##### SOURCE DATA #####

-- ==== Sys2Proof/Laws/Ops.lean ====
section
/-! SUPPORT. What each shared operation can do, said once: blocks byte by byte, the hold, the inversion of `exec` and of
`step`. -/

namespace Sys2Proof.Machine

/-! ## Blocks byte by byte -/

theorem blockByte_eq_getElem (b : Block) (i : Nat) (hi : i < 64) : blockByte b i = b[i] := by
  simp [blockByte, Vector.getD, hi]

theorem blockByte_of_le (b : Block) (i : Nat) (hi : 64 ≤ i) : blockByte b i = 0 := by
  simp [blockByte, Vector.getD, Nat.not_lt.mpr hi]

theorem block_ext {a b : Block} (h : ∀ i < 64, blockByte a i = blockByte b i) : a = b := by
  refine Vector.ext fun i hi => ?_
  simpa [blockByte_eq_getElem, hi] using h i hi

theorem blockByte_blockOf (f : Nat → Byte) (i : Nat) (hi : i < 64) : blockByte (blockOf f) i = f i := by
  rw [blockByte_eq_getElem _ _ hi]; simp [blockOf]

theorem blockByte_putByte (b : Block) (n : Nat) (v : Byte) (i : Nat) (hi : i < 64) :
    blockByte (putByte b n v) i = if i = n then v else blockByte b i := by
  rw [blockByte_eq_getElem _ _ hi, blockByte_eq_getElem _ _ hi, putByte, Vector.getElem_setIfInBounds hi]
  by_cases h : n = i <;> simp [h, eq_comm]

theorem blockByte_fillFrom (b : Block) (n : Nat) (v : Byte) (i : Nat) (hi : i < 64) :
    blockByte (fillFrom b n v) i = if n ≤ i then v else blockByte b i := blockByte_blockOf _ _ hi

theorem blockByte_putLength (b : Block) (len : BitVec 64) (i : Nat) (hi : i < 64) :
    blockByte (putLength b len) i = if 56 ≤ i then be64 len (i - 56) else blockByte b i := blockByte_blockOf _ _ hi

/-- BUF after FINALIZE's tail, byte by byte (41_padder.md R110). -/
theorem blockByte_finalizeTail (c : CoreState) (i : Nat) (hi : i < 64) :
    blockByte (finalizeTail c).buf i =
      if 56 ≤ i ∧ c.bufCnt.toNat ≤ 55 then be64 c.bitlen (i - 56)
      else if c.bufCnt.toNat < i then 0
      else if i = c.bufCnt.toNat then 0x80 else blockByte c.buf i := by
  unfold finalizeTail
  dsimp only
  split
  · rename_i hn
    simp only [startBlock_buf, blockByte_putLength _ _ _ hi, blockByte_fillFrom _ _ _ _ hi, blockByte_putByte _ _ _ _ hi]
    simp [hn, Nat.succ_le_iff]
  · rename_i hn
    simp only [startBlock_buf, blockByte_fillFrom _ _ _ _ hi, blockByte_putByte _ _ _ _ hi]
    simp [hn, Nat.succ_le_iff]

/-- BUF after PadBlock2, byte by byte (41_padder.md R111). -/
theorem blockByte_padBlock2 (c : CoreState) (i : Nat) (hi : i < 64) :
    blockByte (padBlock2 c).buf i = if 56 ≤ i then be64 c.bitlen (i - 56) else 0 := by
  simp [padBlock2, blockByte_putLength _ _ _ hi, blockByte_fillFrom _ _ _ _ hi]

/-! ## BUSY and the hold -/

theorem busy_eq_false_iff (c : CoreState) : c.busy = false ↔ c.phase = .idle := by
  unfold CoreState.busy; cases c.phase <;> decide

theorem busy_eq_true_iff (c : CoreState) : c.busy = true ↔ c.phase = .round ∨ c.phase = .update := by
  unfold CoreState.busy; cases c.phase <;> decide

@[simp] theorem reject_busy (k : ErrorKind) (e : Cause) (c : CoreState) : (reject k e c).busy = c.busy := by
  simp [CoreState.busy]
@[simp] theorem initCore_busy (c : CoreState) : (initCore c).busy = c.busy := rfl
@[simp] theorem startBlock_busy (c : CoreState) : (startBlock c).busy = true := rfl
@[simp] theorem finalizeTail_busy (c : CoreState) : (finalizeTail c).busy = true := by simp [CoreState.busy]
@[simp] theorem padBlock2_busy (c : CoreState) : (padBlock2 c).busy = true := rfl
@[simp] theorem afterReset_busy (wv : EightWords) (t : BitVec 6) (buf : Block) :
    (CoreState.afterReset wv t buf).busy = false := rfl

theorem holdWhileBusy_busy {s : State} (h : s.core.busy = true) (r : Result) : holdWhileBusy s r = .next s := by
  simp [holdWhileBusy, h]

theorem holdWhileBusy_idle {s : State} (h : s.core.busy = false) (r : Result) : holdWhileBusy s r = r := by
  simp [holdWhileBusy, h]

theorem held_eq_true_iff (i : Instr) (c : CoreState) : held i c = true ↔ c.busy = true ∧ neverHeld i = false := by
  simp [held]

theorem not_held_of_idle (i : Instr) {c : CoreState} (h : c.busy = false) : held i c = false := by simp [held, h]

theorem lengthWouldOverflow_iff (c : CoreState) (n : Nat) :
    lengthWouldOverflow c n = true ↔ c.bitlen.toNat > 2 ^ 64 - 1 - n := by simp [lengthWouldOverflow]

theorem dataWordMisaligned_iff (c : CoreState) : dataWordMisaligned c = true ↔ c.bufCnt.toNat % 4 ≠ 0 := by
  simp [dataWordMisaligned]

theorem bufferHasRoom_iff (c : CoreState) : bufferHasRoom c = true ↔ c.bufCnt.toNat ≤ 63 := by simp [bufferHasRoom]

/-! ## AbsorbByte, once and four times -/

/-- AbsorbByte, all fields at once (41_padder.md R104). -/
theorem absorbByte_eq (b : Byte) (c : CoreState) : absorbByte b c = { c with
    buf := putByte c.buf c.bufCnt.toNat b
    bufCnt := c.bufCnt + 1
    bitlen := c.bitlen + 8
    mode := .absorbing
    wv := if c.bufCnt + 1 = 64 then c.h else c.wv
    t := if c.bufCnt + 1 = 64 then 0 else c.t
    phase := if c.bufCnt + 1 = 64 then .round else c.phase } := by
  simp only [absorbByte, startBlock]; split_ifs <;> rfl

/-- The four AbsorbByte actions of a DATA_WORD at an aligned count, all fields at once: only the fourth can start the
engine (41_padder.md R106). -/
theorem absorbWord_eq (w : Word) (c : CoreState) (hn : c.bufCnt.toNat ≤ 63) (ha : c.bufCnt.toNat % 4 = 0) :
    absorbWord w c = { c with
      buf := putByte (putByte (putByte (putByte c.buf c.bufCnt.toNat (dataWordB0 w)) (c.bufCnt.toNat + 1) (dataWordB1 w))
        (c.bufCnt.toNat + 2) (dataWordB2 w)) (c.bufCnt.toNat + 3) (dataWordB3 w)
      bufCnt := c.bufCnt + 4
      bitlen := c.bitlen + 32
      mode := .absorbing
      wv := if c.bufCnt + 4 = 64 then c.h else c.wv
      t := if c.bufCnt + 4 = 64 then 0 else c.t
      phase := if c.bufCnt + 4 = 64 then .round else c.phase } := by
  obtain ⟨h, wv, mode, phase, t, fin, pend2, bitlen, buf, n, el, ec, ecs⟩ := c
  simp only at hn ha ⊢
  have k1 : ¬n + 1 = 64 := by intro h; have := congrArg BitVec.toNat h; simp at this; omega
  have k2 : ¬n + 1 + 1 = 64 := by intro h; have := congrArg BitVec.toNat h; simp at this; omega
  have k3 : ¬n + 1 + 1 + 1 = 64 := by intro h; have := congrArg BitVec.toNat h; simp at this; omega
  have k4 : n + 1 + 1 + 1 + 1 = n + 4 := by apply BitVec.eq_of_toNat_eq; simp
  have k5 : bitlen + 8 + 8 + 8 + 8 = bitlen + 32 := by apply BitVec.eq_of_toNat_eq; simp
  have t1 : (n + 1).toNat = n.toNat + 1 := by simp; omega
  have t2 : (n + 1 + 1).toNat = n.toNat + 2 := by simp; omega
  have t3 : (n + 1 + 1 + 1).toNat = n.toNat + 3 := by simp; omega
  simp only [absorbWord, absorbByte_eq, k1, k2, k3, k4, k5, t1, t2, t3, if_false]

/-! ## The inversion of `exec` -/

/-- What a transaction that is performed does to the core. -/
inductive CoreEffect (i : Instr) (c : CoreState) : CoreState → Prop where
  /-- A read, an ignored write, NOP or a bus error. -/
  | same : CoreEffect i c c
  /-- The transaction is rejected (60_exceptions.md R233, R234). -/
  | rejected (k : ErrorKind) (e : Cause) (idle : c.busy = false) (why : decidingError i c = some (k, e)) :
      CoreEffect i c (reject k e c)
  /-- INIT (43_sequencer.md R175). -/
  | init (ign : BitVec 28) (what : i = .wrCtrlInit ign) (idle : c.busy = false) : CoreEffect i c (initCore c)
  /-- WR DATA_BYTE is accepted (41_padder.md R105). -/
  | byte (w : Word) (what : i = .wrDataByte w) (idle : c.busy = false) (mode : c.mode = .empty ∨ c.mode = .absorbing)
      (fits : c.bitlen.toNat ≤ 2 ^ 64 - 1 - 8) (room : c.bufCnt.toNat ≤ 63) :
      CoreEffect i c (absorbByte (dataByteOperand w) c)
  /-- WR DATA_WORD is accepted (41_padder.md R106). -/
  | word (w : Word) (what : i = .wrDataWord w) (idle : c.busy = false) (mode : c.mode = .empty ∨ c.mode = .absorbing)
      (aligned : c.bufCnt.toNat % 4 = 0) (fits : c.bitlen.toNat ≤ 2 ^ 64 - 1 - 32) (room : c.bufCnt.toNat ≤ 63) :
      CoreEffect i c (absorbWord w c)
  /-- FINALIZE is accepted (41_padder.md R110). -/
  | finalize (ign : BitVec 28) (what : i = .wrCtrlFinalize ign) (idle : c.busy = false)
      (mode : c.mode = .empty ∨ c.mode = .absorbing) (room : c.bufCnt.toNat ≤ 63) : CoreEffect i c (finalizeTail c)

theorem mode_of_not {c : CoreState} (h1 : ¬c.mode = .failed) (h2 : ¬c.mode = .finalized) :
    c.mode = .empty ∨ c.mode = .absorbing := by
  cases h : c.mode <;> simp_all

theorem writeDone_eq_next {s t : State} {c : CoreState} (h : writeDone s c = .next t) :
    t = ({ s with core := c }).reply .done := by
  unfold writeDone at h
  exact (Host.Outcome.next.inj h).symm

theorem execWrDataByte_cases {w : Word} {s t : State} (h : exec (.wrDataByte w) s = .next t) :
    (s.core.busy = true ∧ t = s) ∨
    ∃ c, CoreEffect (.wrDataByte w) s.core c ∧ t = ({ s with core := c }).reply .done := by
  simp only [exec, execWrDataByte] at h
  cases hb : s.core.busy
  · right
    rw [holdWhileBusy_idle hb] at h
    split at h
    · exact ⟨_, .rejected _ _ hb (by simp [decidingError, errorConditions, *]), writeDone_eq_next h⟩
    split at h
    · exact ⟨_, .rejected _ _ hb (by simp [decidingError, errorConditions, *]), writeDone_eq_next h⟩
    split at h
    · exact ⟨_, .rejected _ _ hb (by simp [decidingError, errorConditions, *]), writeDone_eq_next h⟩
    split at h
    · rename_i h1 h2 h3 h4
      rw [lengthWouldOverflow_iff] at h3
      exact ⟨_, .byte w rfl hb (mode_of_not h1 h2) (by omega) ((bufferHasRoom_iff _).mp h4), writeDone_eq_next h⟩
    · cases h
  · rw [holdWhileBusy_busy hb] at h; cases h; exact .inl ⟨rfl, rfl⟩

theorem execWrDataWord_cases {w : Word} {s t : State} (h : exec (.wrDataWord w) s = .next t) :
    (s.core.busy = true ∧ t = s) ∨
    ∃ c, CoreEffect (.wrDataWord w) s.core c ∧ t = ({ s with core := c }).reply .done := by
  simp only [exec, execWrDataWord] at h
  cases hb : s.core.busy
  · right
    rw [holdWhileBusy_idle hb] at h
    split at h
    · exact ⟨_, .rejected _ _ hb (by simp [decidingError, errorConditions, *]), writeDone_eq_next h⟩
    split at h
    · exact ⟨_, .rejected _ _ hb (by simp [decidingError, errorConditions, *]), writeDone_eq_next h⟩
    split at h
    · exact ⟨_, .rejected _ _ hb (by simp [decidingError, errorConditions, *]), writeDone_eq_next h⟩
    split at h
    · exact ⟨_, .rejected _ _ hb (by simp [decidingError, errorConditions, *]), writeDone_eq_next h⟩
    split at h
    · rename_i h1 h2 h3 h4 h5
      rw [dataWordMisaligned_iff] at h3
      rw [lengthWouldOverflow_iff] at h4
      exact ⟨_, .word w rfl hb (mode_of_not h1 h2) (by omega) (by omega) ((bufferHasRoom_iff _).mp h5), writeDone_eq_next h⟩
    · cases h
  · rw [holdWhileBusy_busy hb] at h; cases h; exact .inl ⟨rfl, rfl⟩

theorem execWrCtrlFinalize_cases {ign : BitVec 28} {s t : State} (h : exec (.wrCtrlFinalize ign) s = .next t) :
    (s.core.busy = true ∧ t = s) ∨
    ∃ c, CoreEffect (.wrCtrlFinalize ign) s.core c ∧ t = ({ s with core := c }).reply .done := by
  simp only [exec, execWrCtrlFinalize] at h
  cases hb : s.core.busy
  · right
    rw [holdWhileBusy_idle hb] at h
    split at h
    · exact ⟨_, .rejected _ _ hb (by simp [decidingError, errorConditions, *]), writeDone_eq_next h⟩
    split at h
    · exact ⟨_, .rejected _ _ hb (by simp [decidingError, errorConditions, *]), writeDone_eq_next h⟩
    split at h
    · rename_i h1 h2 h3
      exact ⟨_, .finalize ign rfl hb (mode_of_not h1 h2) ((bufferHasRoom_iff _).mp h3), writeDone_eq_next h⟩
    · cases h
  · rw [holdWhileBusy_busy hb] at h; cases h; exact .inl ⟨rfl, rfl⟩

theorem reservedCommand_cases {i : Instr} {s t : State} (hi : errorConditions i s.core = [(true, .cmd, .reservedCmd)])
    (h : reservedCommand s = .next t) :
    (s.core.busy = true ∧ t = s) ∨ ∃ c, CoreEffect i s.core c ∧ t = ({ s with core := c }).reply .done := by
  unfold reservedCommand at h
  cases hb : s.core.busy
  · rw [holdWhileBusy_idle hb] at h; cases h
    exact .inr ⟨_, .rejected _ _ hb (by simp [decidingError, hi]), rfl⟩
  · rw [holdWhileBusy_busy hb] at h; cases h; exact .inl ⟨rfl, rfl⟩

theorem hold_cases {i : Instr} {s t u : State} (hu : u = s.reply .done ∨ ∃ v, u = s.reply (.data v))
    (h : holdWhileBusy s (.next u) = .next t) :
    (s.core.busy = true ∧ t = s) ∨ ∃ c r, CoreEffect i s.core c ∧ t = ({ s with core := c }).reply r := by
  cases hb : s.core.busy
  · rw [holdWhileBusy_idle hb] at h; cases h
    obtain rfl | ⟨v, rfl⟩ := hu
    · exact .inr ⟨s.core, .done, .same, rfl⟩
    · exact .inr ⟨s.core, .data v, .same, rfl⟩
  · rw [holdWhileBusy_busy hb] at h; cases h; exact .inl ⟨rfl, rfl⟩

/-- All that a transaction which gives a next state can do: it is held and changes nothing, or it gives one reply and has
one of the effects on the core. -/
theorem exec_cases {i : Instr} {s t : State} (h : exec i s = .next t) :
    (held i s.core = true ∧ t = s) ∨ ∃ c r, CoreEffect i s.core c ∧ t = ({ s with core := c }).reply r := by
  have lift : ∀ {j : Instr}, neverHeld j = false →
      ((s.core.busy = true ∧ t = s) ∨ ∃ c r, CoreEffect j s.core c ∧ t = ({ s with core := c }).reply r) →
      (held j s.core = true ∧ t = s) ∨ ∃ c r, CoreEffect j s.core c ∧ t = ({ s with core := c }).reply r := by
    rintro j hn (⟨hb, rfl⟩ | h)
    · exact .inl ⟨(held_eq_true_iff _ _).mpr ⟨hb, hn⟩, rfl⟩
    · exact .inr h
  have write : ∀ {j : Instr},
      ((s.core.busy = true ∧ t = s) ∨ ∃ c, CoreEffect j s.core c ∧ t = ({ s with core := c }).reply .done) →
      ((s.core.busy = true ∧ t = s) ∨ ∃ c r, CoreEffect j s.core c ∧ t = ({ s with core := c }).reply r) := by
    rintro j (h | ⟨c, h1, h2⟩)
    · exact .inl h
    · exact .inr ⟨c, .done, h1, h2⟩
  cases i with
  | wrCtrlNop ign => exact lift rfl (hold_cases (.inl rfl) h)
  | wrCtrlInit ign =>
    refine lift rfl ?_
    simp only [exec, execWrCtrlInit] at h
    cases hb : s.core.busy
    · rw [holdWhileBusy_idle hb] at h; cases h
      exact .inr ⟨_, .done, .init ign rfl hb, rfl⟩
    · rw [holdWhileBusy_busy hb] at h; cases h; exact .inl ⟨rfl, rfl⟩
  | wrCtrlFinalize ign => exact lift rfl (write (execWrCtrlFinalize_cases h))
  | wrCtrlRsv3 ign => exact lift rfl (write (reservedCommand_cases rfl h))
  | wrCtrlRsv4_7 ign lo => exact lift rfl (write (reservedCommand_cases rfl h))
  | wrCtrlRsv8_F ign lo => exact lift rfl (write (reservedCommand_cases rfl h))
  | wrDataWord w => exact lift rfl (write (execWrDataWord_cases h))
  | wrDataByte w => exact lift rfl (write (execWrDataByte_cases h))
  | wrStatus w => exact lift rfl (hold_cases (.inl rfl) h)
  | wrBitlen lo w => exact lift rfl (hold_cases (.inl rfl) h)
  | wrRsv lo w => exact lift rfl (hold_cases (.inl rfl) h)
  | wrDigest n w => exact lift rfl (hold_cases (.inl rfl) h)
  | rdCtrl w => exact lift rfl (hold_cases (.inr ⟨_, rfl⟩) h)
  | rdStatus w => cases h; exact .inr ⟨s.core, _, .same, rfl⟩
  | rdDataWord w => exact lift rfl (hold_cases (.inr ⟨_, rfl⟩) h)
  | rdDataByte w => exact lift rfl (hold_cases (.inr ⟨_, rfl⟩) h)
  | rdBitlenHi w => exact lift rfl (hold_cases (.inr ⟨_, rfl⟩) h)
  | rdBitlenLo w => exact lift rfl (hold_cases (.inr ⟨_, rfl⟩) h)
  | rdRsv lo w => exact lift rfl (hold_cases (.inr ⟨_, rfl⟩) h)
  | rdDigest n w => exact lift rfl (hold_cases (.inr ⟨_, rfl⟩) h)
  | busErrSize rw o w => cases h; exact .inr ⟨s.core, _, .same, rfl⟩
  | busErrAlignOdd rw o w => cases h; exact .inr ⟨s.core, _, .same, rfl⟩
  | busErrAlign2 rw o w => cases h; exact .inr ⟨s.core, _, .same, rfl⟩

#####

= EXERCISE GOAL =
Write down, word for word, the lines above from the one containing "namespace Sys2Proof.Machine" through the one containing "theorem blockByte_fillFrom (b", both ends included.

= EXERCISE RESULT =
namespace Sys2Proof.Machine

/-! ## Blocks byte by byte -/

theorem blockByte_eq_getElem (b : Block) (i : Nat) (hi : i < 64) : blockByte b i = b[i] := by
  simp [blockByte, Vector.getD, hi]

theorem blockByte_of_le (b : Block) (i : Nat) (hi : 64 ≤ i) : blockByte b i = 0 := by
  simp [blockByte, Vector.getD, Nat.not_lt.mpr hi]

theorem block_ext {a b : Block} (h : ∀ i < 64, blockByte a i = blockByte b i) : a = b := by
  refine Vector.ext fun i hi => ?_
  simpa [blockByte_eq_getElem, hi] using h i hi

theorem blockByte_blockOf (f : Nat → Byte) (i : Nat) (hi : i < 64) : blockByte (blockOf f) i = f i := by
  rw [blockByte_eq_getElem _ _ hi]; simp [blockOf]

theorem blockByte_putByte (b : Block) (n : Nat) (v : Byte) (i : Nat) (hi : i < 64) :
    blockByte (putByte b n v) i = if i = n then v else blockByte b i := by
  rw [blockByte_eq_getElem _ _ hi, blockByte_eq_getElem _ _ hi, putByte, Vector.getElem_setIfInBounds hi]
  by_cases h : n = i <;> simp [h, eq_comm]

theorem blockByte_fillFrom (b : Block) (n : Nat) (v : Byte) (i : Nat) (hi : i < 64) :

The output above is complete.